Наше сибирское небо грезилось высоким и легким, зазывающим ввысь.
Степанова
моя тоска настораживала:
—
Я-ясно, — тянул он,
покуривая в темноте. — В родной Москве я словно иностранец…
—
Не я сказал, заметь! Да и ты в Москве не прижился. Представляешь, какая туча
несбывшихся желаний и волнений висит над столицей?
—
Но я могу смотаться домой в любой день, а ты не можешь.
—
При чем тут «можешь не можешь»? Я говорю в принципе.
Втайне-то
я завидовал Володе. Соскучившись по дому, он мог в любой момент махнуть на Тверцу и Тигму электричкой. Моя
родина была далеко…
Запущенное
кем-то слово, что Козлов о своих рукописях никогда сам не хлопотал и о его-де
рукописях случайно узнавал тот или иной столичный редактор и сам предлагал ему
издаться, не более как заведомо ложный миф. Смею заверить, московские редакторы
сами, по своей инициативе, провинциалов издаваться не приглашали, было кого в
Москве издать. Всегда кто-то эту рукопись привозил, кто-то о ней рассказал,
кто-то похлопотал. Таким человеком в жизни писавшего в стол Козлова стал
Степанов. Как всякий русский человек, не мог он пережить свой успех в одиночку.
После выхода первой книги в «Современнике» повез на показ рукопись Козлова
«Есть угол на земле…». И покатило.

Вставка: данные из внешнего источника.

-- ==== Sys2Proof/Machine/Env.lean ====
section
/-! DEFINITION. The bus environment: `env_obs` and `env_lvl` of 20_memory.md rule R56 for an arbitrary environment,
for the empty bus NOSLAVE (60_exceptions.md rule R190) and for the reference slave RSLAVE (R185 to R188). None of it
is part of SI2CM. -/

namespace Sys2Proof.Machine

open Sys2Proof

/-- The reference slave's initial state (R185). `IDX`, `RW` and `HI` have no initial value there and are free
inputs. -/
def RSlave.init (sa : Addr) (reg : Vector Value 128) (idx : RegIndex) (rw : Bool) (hi : Byte) : RSlave :=
  ⟨sa, reg, .idle, 0, 0#8, idx, rw, hi, .released, .released, none, false⟩

/-- The phases in which the slave receives a byte (R185). -/
def Phase.receiving : Phase → Bool
  | .dev => true
  | .rega => true
  | .whi => true
  | .wlo => true
  | .idle => false
  | .rhi => false
  | .rlo => false
  | .ign => false

/-- `REG[i]` (R185). -/
def RSlave.regAt (e : RSlave) (i : RegIndex) : Value := e.reg[i.toNat]'i.isLt

/-- `REG[i] <- v` (R188). -/
def RSlave.setReg (e : RSlave) (i : RegIndex) (v : Value) : RSlave :=
  { e with reg := e.reg.set i.toNat v i.isLt }

/-- `out(E)`, RSLAVE's own output on SDA (R186). -/
def RSlave.out (e : RSlave) : Bool :=
  match e.ph with
  | .dev => e.n != 8
  | .rega => e.n != 8
  | .whi => e.n != 8
  | .wlo => e.n != 8
  | .rhi => if e.n < 8 then (e.regAt e.idx).getLsbD (15 - e.n) else true
  | .rlo => if e.n < 8 then (e.regAt e.idx).getLsbD (7 - e.n) else true
  | .idle => true
  | .ign => true

/-- `sda(E)` (R186). -/
def RSlave.sda (e : RSlave) : Bool :=
  match e.msda with
  | .driven v => v
  | .released => e.out

/-- `scl(E)`: RSLAVE never drives SCL (R186). -/
def RSlave.scl (e : RSlave) : Bool :=
  match e.mscl with
  | .driven v => v
  | .released => true

/-- What completing a received byte does, by phase (R188, "if N = 8 after the increment"); `SH` already holds the
byte. -/
def RSlave.byteDone (e : RSlave) : RSlave :=
  match e.ph with
  | .dev => if e.sh.extractLsb' 1 7 = e.sa then e else { e with ph := .ign, n := 0 }
  | .rega => { e with idx := e.sh.extractLsb' 1 7, rw := e.sh.getLsbD 0 }
  | .whi => { e with hi := e.sh }
  | .wlo => e.setReg e.idx (assembleValue e.hi e.sh)
  | .idle => e
  | .rhi => e
  | .rlo => e
  | .ign => e

/-- The phase after the acknowledgment slot of a received byte (R188). -/
def RSlave.afterAck (e : RSlave) : Phase :=
  match e.ph with
  | .dev => .rega
  | .rega => if e.rw then .rhi else .whi
  | .whi => .wlo
  | .wlo => .ign
  | .idle => .idle
  | .rhi => .rhi
  | .rlo => .rlo
  | .ign => .ign

/-- A slot while receiving (R188). -/
def RSlave.slotReceive (e : RSlave) (b : Bool) : RSlave :=
  if e.n < 8 then
    let e1 := { e with sh := shiftInByte e.sh b, n := e.n + 1 }
    if e1.n = 8 then e1.byteDone else e1
  else
    { e with n := 0, sh := 0#8, ph := e.afterAck }

/-- A slot while sending; `again` is the phase after the master's ACK (R188). -/
def RSlave.slotSend (e : RSlave) (b : Bool) (again : Phase) : RSlave :=
  if e.n < 8 then { e with n := e.n + 1 }
  else { e with n := 0, ph := if b then .ign else again }

/-- `slot(b)`, the slot transition (R188). -/
def RSlave.slot (e : RSlave) (b : Bool) : RSlave :=
  match e.ph with
  | .idle => e
  | .ign => e
  | .dev => e.slotReceive b
  | .rega => e.slotReceive b
  | .whi => e.slotReceive b
  | .wlo => e.slotReceive b
  | .rhi => e.slotSend b .rlo
  | .rlo => e.slotSend b .ign

/-- The slave's view of the master's pins after an observation: `MSDA`, `MSCL` (R187). -/
def RSlave.view (e : RSlave) (o : Observation) : RSlave :=
  match o.line with
  | .sda => { e with msda := o.drive }
  | .scl => { e with mscl := o.drive }

/-- The falling edge of R187: the slot transition when the clock-high period was a slot. -/
def RSlave.fall (e : RSlave) : RSlave :=
  let e1 := match e.lb with
    | some b => if e.cond then e else e.slot b
    | none => e
  { e1 with cond := false, lb := none }

/-- A START or STOP condition of R187: a fresh byte in phase `ph`. -/
def RSlave.condition (e : RSlave) (ph : Phase) : RSlave :=
  { e with ph := ph, n := 0, sh := 0#8, cond := true }

/-- `env_obs` of RSLAVE (R187): the two levels before and after the new view select exactly one case. -/
def RSlave.observe (e : RSlave) (o : Observation) : RSlave :=
  let e1 := e.view o
  match e.scl, e1.scl with
  | true, true =>
    match e.sda, e1.sda with
    | true, false => e1.condition .dev
    | false, true => e1.condition .idle
    | true, true => e1
    | false, false => e1
  | false, true => { e1 with lb := some e1.sda, cond := false }
  | true, false => e1.fall
  | false, false => e1

/-- `env_obs(E, L, d)` (R56, R187, R190). -/
def Env.observe (e : Env) (o : Observation) : Env :=
  match e with
  | .any id seen => .any id (o :: seen)
  | .noSlave => .noSlave
  | .rslave r => .rslave (r.observe o)

/-- `env_lvl(E, L)`: the level the environment puts on a released line (R56, R186, R190). -/
def Env.level (e : Env) (l : Line) : Bool :=
  match e with
  | .any id seen => Config.envLevel id seen l
  | .noSlave => true
  | .rslave r =>
    match l with
    | .sda => r.out
    | .scl => true

end Sys2Proof.Machine
end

И за первую его книгу «Добрая ягода калина»
хлопотали в издательстве «Детская литература» и Бадеев,
и Исаков, и все тот же Степанов. А то, что Козлов, сложившийся профессиональный
писатель, впервые издался в пятьдесят пять лет, стыдная
правда провинциальной действительности, такая же стыдная, как и та, что сегодня
за деньги можно напечататься в любом столичном журнале и в любом издательстве
напечатать любую графоманскую рукопись в кожаном переплете. Стучался Козлов и в
Калининское отделение «Московского рабочего», да в свое время не открыли, слишком
много было алчущих славы и денег. Искал он и в Москве, да не нашел…
Крестьянский сын
Сегодня
Степанов живет природным миром: лес, река, поле, огород. Его деды и прадеды
крестьянствовали здесь же. Он нашел дедову гербовую бумагу на владение этой
землей. И с горечью: «Одна бумага осталась!» Правда, родители его, живя в
крестьянском доме, «опролетарились», но крестьянский
уклад — огород, корову, покосы, русскую печь — они не оставили, крестьянские
навыки передали вместе с домом сыну. Став москвичом, сотрудником столичных
газет и изданий, он родине не изменил, а выйдя на пенсию, вот уже четыре года
продолжает владеть «наследственной берлогой». Живет на два дома: зимой — в
Москве, летом — на родине, дома. Здесь у него огород, дрова, кролики, на низке
болтаются и источают пряный аромат сушеные подлещики, а в подполе — картошка,
соленья, варенья…
В
магазин он ходит только за хлебом, спичками, солью и сахаром, иногда за водкой.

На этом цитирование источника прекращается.